Geisinger Redesigning Chronic Care Management Approach
In an interview with Healthcare Innovation, Karen Murphy, R.N., Ph.D., Geisinger’s chief innovation officer, described its partnership with digital health startup Noteworth on a new care delivery model for patients with chronic diseases like diabetes, heart failure and hypertension.
Called ConnectedCare365, the virtual care delivery platform will seek to use remote patient monitoring, artificial intelligence and analytics to improve patient outcomes.
Danville, Pa.-based Geisinger includes nine hospital campuses, a health plan with more than half a million members, a research institute. It has nearly 24,000 employees and more than 1,600 employed physicians.
“The vision that we're trying to create here is that we're redesigning our chronic disease management,” Murphy said. “We're leveraging remote patient monitoring and patient-reported outcomes, and we’re leveraging the platform to really stay in touch with our patients. Rather than episodic care, Geisinger will use technology to engage patients in a much different way.
ConnectedCare365 allows patients to monitor their weight, blood pressure, glucose, and other metrics using a smartphone app. By analyzing patient-generated data and relevant information from the electronic health record, the platform communicates directly with the patient’s care team, allowing clinicians to triage and prioritize care for high-risk patients to prevent unnecessary emergency room visits and hospitalizations. The platform also keeps patients and their families and caregivers engaged with care teams through direct messaging, Geisinger said.
Murphy said that although Geisinger has learned some lessons about remote care during the pandemic, this journey actually began two years ago. That included focus groups with providers and patients, mapping out care journeys, and doing due diligence on the technology. “We're leveraging artificial intelligence and machine learning to expand our care management capabilities in an efficient way,” she added. “We'd like to start using technology to engage with the ‘rising risk’ population.”
Initially, Geisinger will target several conditions, including diabetes, heart failure, hypertension and stroke. “Another use case is using this platform as a way to communicate with our patients discharged from the hospital,” Murphy said.
Jersey City, N.J.-based Noteworth said its single, modular platform can be used alone or integrated with any EHR. The company said its platform eliminates the need for disparate point solutions to address different aspects of virtual care, including condition management, remote patient monitoring, home health, behavioral health, telemedicine, and patient engagement.

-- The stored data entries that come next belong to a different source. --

theorem bridgeUpdate_plain {s : State} {k : Nat} {b : Bridge} (hup : s.ranger.up = true) (hb : tget? s.bridges k = some b)
    (hsrc : (s.fence b.src).flag = false) (hdst : (s.fence b.dst).flag = false) (hplain : (s.fence b.src).heritage = false)
    (hlt : b.passed < (s.fence b.src).value.toNat - b.s0) :
    exec (.bridgeUpdate k) s = .next (settle
      ((bridgeSignals s b).1.map fun v => .devSignal (.tenant (s.fence b.dst).owner) b.creator none b.dst (BitVec.ofNat 64 v))
      { s with bridges := tset s.bridges k { b with passed := (s.fence b.src).value.toNat - b.s0 } }) := by
  have hsome : (bridgeSignals s b).1 ≠ [] := fun hnil => by
    have hlast := (bridgeSignals_ahead hlt hplain).1
    rw [hnil] at hlast
    exact absurd hlast (by simp)
  have hcount : (bridgeSignals s b).2 = (s.fence b.src).value.toNat - b.s0 := by simp [bridgeSignals, hplain]
  rw [bridgeUpdate_eq hup hb]
  simp [hsrc, hdst, hsome, hcount]

theorem bridgeUpdate_poisoned {s : State} {k : Nat} {b : Bridge} (hup : s.ranger.up = true) (hb : tget? s.bridges k = some b)
    (hsrc : (s.fence b.src).flag = true) (hdst : (s.fence b.dst).flag = false) (hplain : (s.fence b.src).heritage = false) :
    exec (.bridgeUpdate k) s = .next (settle [.poison b.dst] { s with bridges := tset s.bridges k { b with passed := b.passed } }) := by
  rw [bridgeUpdate_eq hup hb]
  simp [hsrc, hdst, hplain]

theorem bridgeUpdate_dstPoisoned {s : State} {k : Nat} {b : Bridge} (hup : s.ranger.up = true)
    (hb : tget? s.bridges k = some b) (hsrc : (s.fence b.src).flag = false) (hdst : (s.fence b.dst).flag = true)
    (hnil : (bridgeSignals s b).1 = []) :
    exec (.bridgeUpdate k) s = .next (settle [.poison b.src] { s with bridges := tset s.bridges k { b with passed := b.passed } }) := by
  rw [bridgeUpdate_eq hup hb]
  simp [hsrc, hdst, hnil]

theorem fenceReleased_eq {s : State} {f : Nat} (hst : (s.fence f).st = .releasing) (hnamed : fenceNamed s f = false) :
    exec (.fenceReleased f) s = .next (finalAll { s with
      fences := tset s.fences f { Fence.reset with freed := s.fenceFrees + 1 }
      fenceFrees := s.fenceFrees + 1 } 0x402 f 0 0 []) := by
  rw [exec_fenceReleased, execFenceReleased, if_neg (by simp [hst, hnamed])]
  rfl

/-- Settles O33: the pages of the fence block by the right and the width; a whole write to HW_CTL by whether the wait is armed;
the bridge's signals as a chain of steps; a release by what still names the fence. -/
theorem fenceRegisters : Obligations.FenceRegisters := by
  refine ⟨?_, ?_, ?_, fun f s => fenceReleased_eq⟩
  · intro a f t s hup ht
    refine ⟨fun hf hr hbe => ?_, fun hf hr hbe => ?_, fun hr => ?_⟩
    · rw [fenceSignalRegister_eq, fencePoisonRegister_eq, fencePage_right hup ht hf hr, fencePage_right hup ht hf hr,
        if_pos hbe, if_pos hbe]
      exact ⟨rfl, rfl⟩
    · rw [fenceSignalRegister_eq, fencePoisonRegister_eq, fencePage_right hup ht hf hr, fencePage_right hup ht hf hr,
        if_neg hbe, if_neg hbe]
      exact ⟨rfl, rfl⟩
    · rw [fenceSignalRegister_eq, fencePoisonRegister_eq, fencePage_denied hup ht hr, fencePage_denied hup ht hr]
      exact ⟨rfl, rfl⟩
  · intro a t k s hup ht hk hbe x h w f put
    have hon : (a.data ||| 0x8000).getLsbD 15 = true := by simp
    have harm : h.armed = false → exec (.arm a t k) s = .next (armWait s t k w) := fun hun => by
      rw [arm_eq hup ht hk, writeHwCtl_unarmed hbe _ _ (by decide) (by decide) hun, if_pos hon]
      rfl
    have hsame : w.armed = h.armed := rfl
    refine ⟨fun hun hr => ?_, fun hun hr hflag hreach => ?_, fun hun hr hend => ?_, fun hold hbit => ?_, fun hold => ?_,
      fun hun hbit => ?_⟩
    · rw [harm hun, armWait_denied hr, hsame, hun]
      rfl
    · rw [harm hun, armWait_waits hr hflag hreach]
      rfl
    · rw [harm hun, armWait_ends hr hend, hsame, hun]
      rfl
    · rw [arm_eq hup ht hk, writeHwCtl_armed hbe _ _ hold, if_neg (by rw [BitVec.getLsbD_or, hbit]; decide)]
    · rw [disarm_eq hup ht hk, writeHwCtl_armed hbe _ _ hold, if_pos (by simp)]
      rfl
    · rw [disarm_eq hup ht hk, writeHwCtl_unarmed hbe _ _ (by decide) (by decide) hun, if_neg (by rw [BitVec.getLsbD_or, hbit]; decide)]
      rfl
  · intro k s b hup hb
    refine ⟨fun hsrc hdst hher hlt => bridgeUpdate_heritage hup hb hsrc hdst hher hlt, fun hsrc hdst hplain hlt => ?_,
      fun hsrc hdst hplain => bridgeUpdate_poisoned hup hb hsrc hdst hplain,
      fun hsrc hdst hnil => bridgeUpdate_dstPoisoned hup hb hsrc hdst hnil⟩
    obtain ⟨hlast, hahead⟩ := bridgeSignals_ahead hlt hplain
    exact ⟨_, bridgeUpdate_plain hup hb hsrc hdst hplain hlt, hlast, hahead⟩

The Noteworth platform combines patient engagement and behavioral interventions with built-in alerts to increase touchpoints and pass key information to clinical staff to identify problems that could lead to complications or hospitalizations. Noteworth facilitates proactive interventions when they are needed most.
Murphy said the system will use predictive analytics, as well as real-time analysis of clinical and patient-generated data, to help keep the providers from getting alert fatigue or having to sort through too much patient-generated data. “We want to partner with the providers when we recognize that there's a problem so that we can address the issue,” she said.
She added that although they started the work before COVID-19, “the pandemic showed us we could do a lot more care delivery in the home,” Murphy said. “I think the second piece is that we universally bought into realizing that we have the capability of pretty much transforming anything. We were able to transform the organization to meet the needs of the patients in the communities that we were serving. And that innovation took place in weeks and days as opposed to years and months. I think we can keep that exuberance — knowing that the only barriers we have to transformation are those that we put on ourselves.”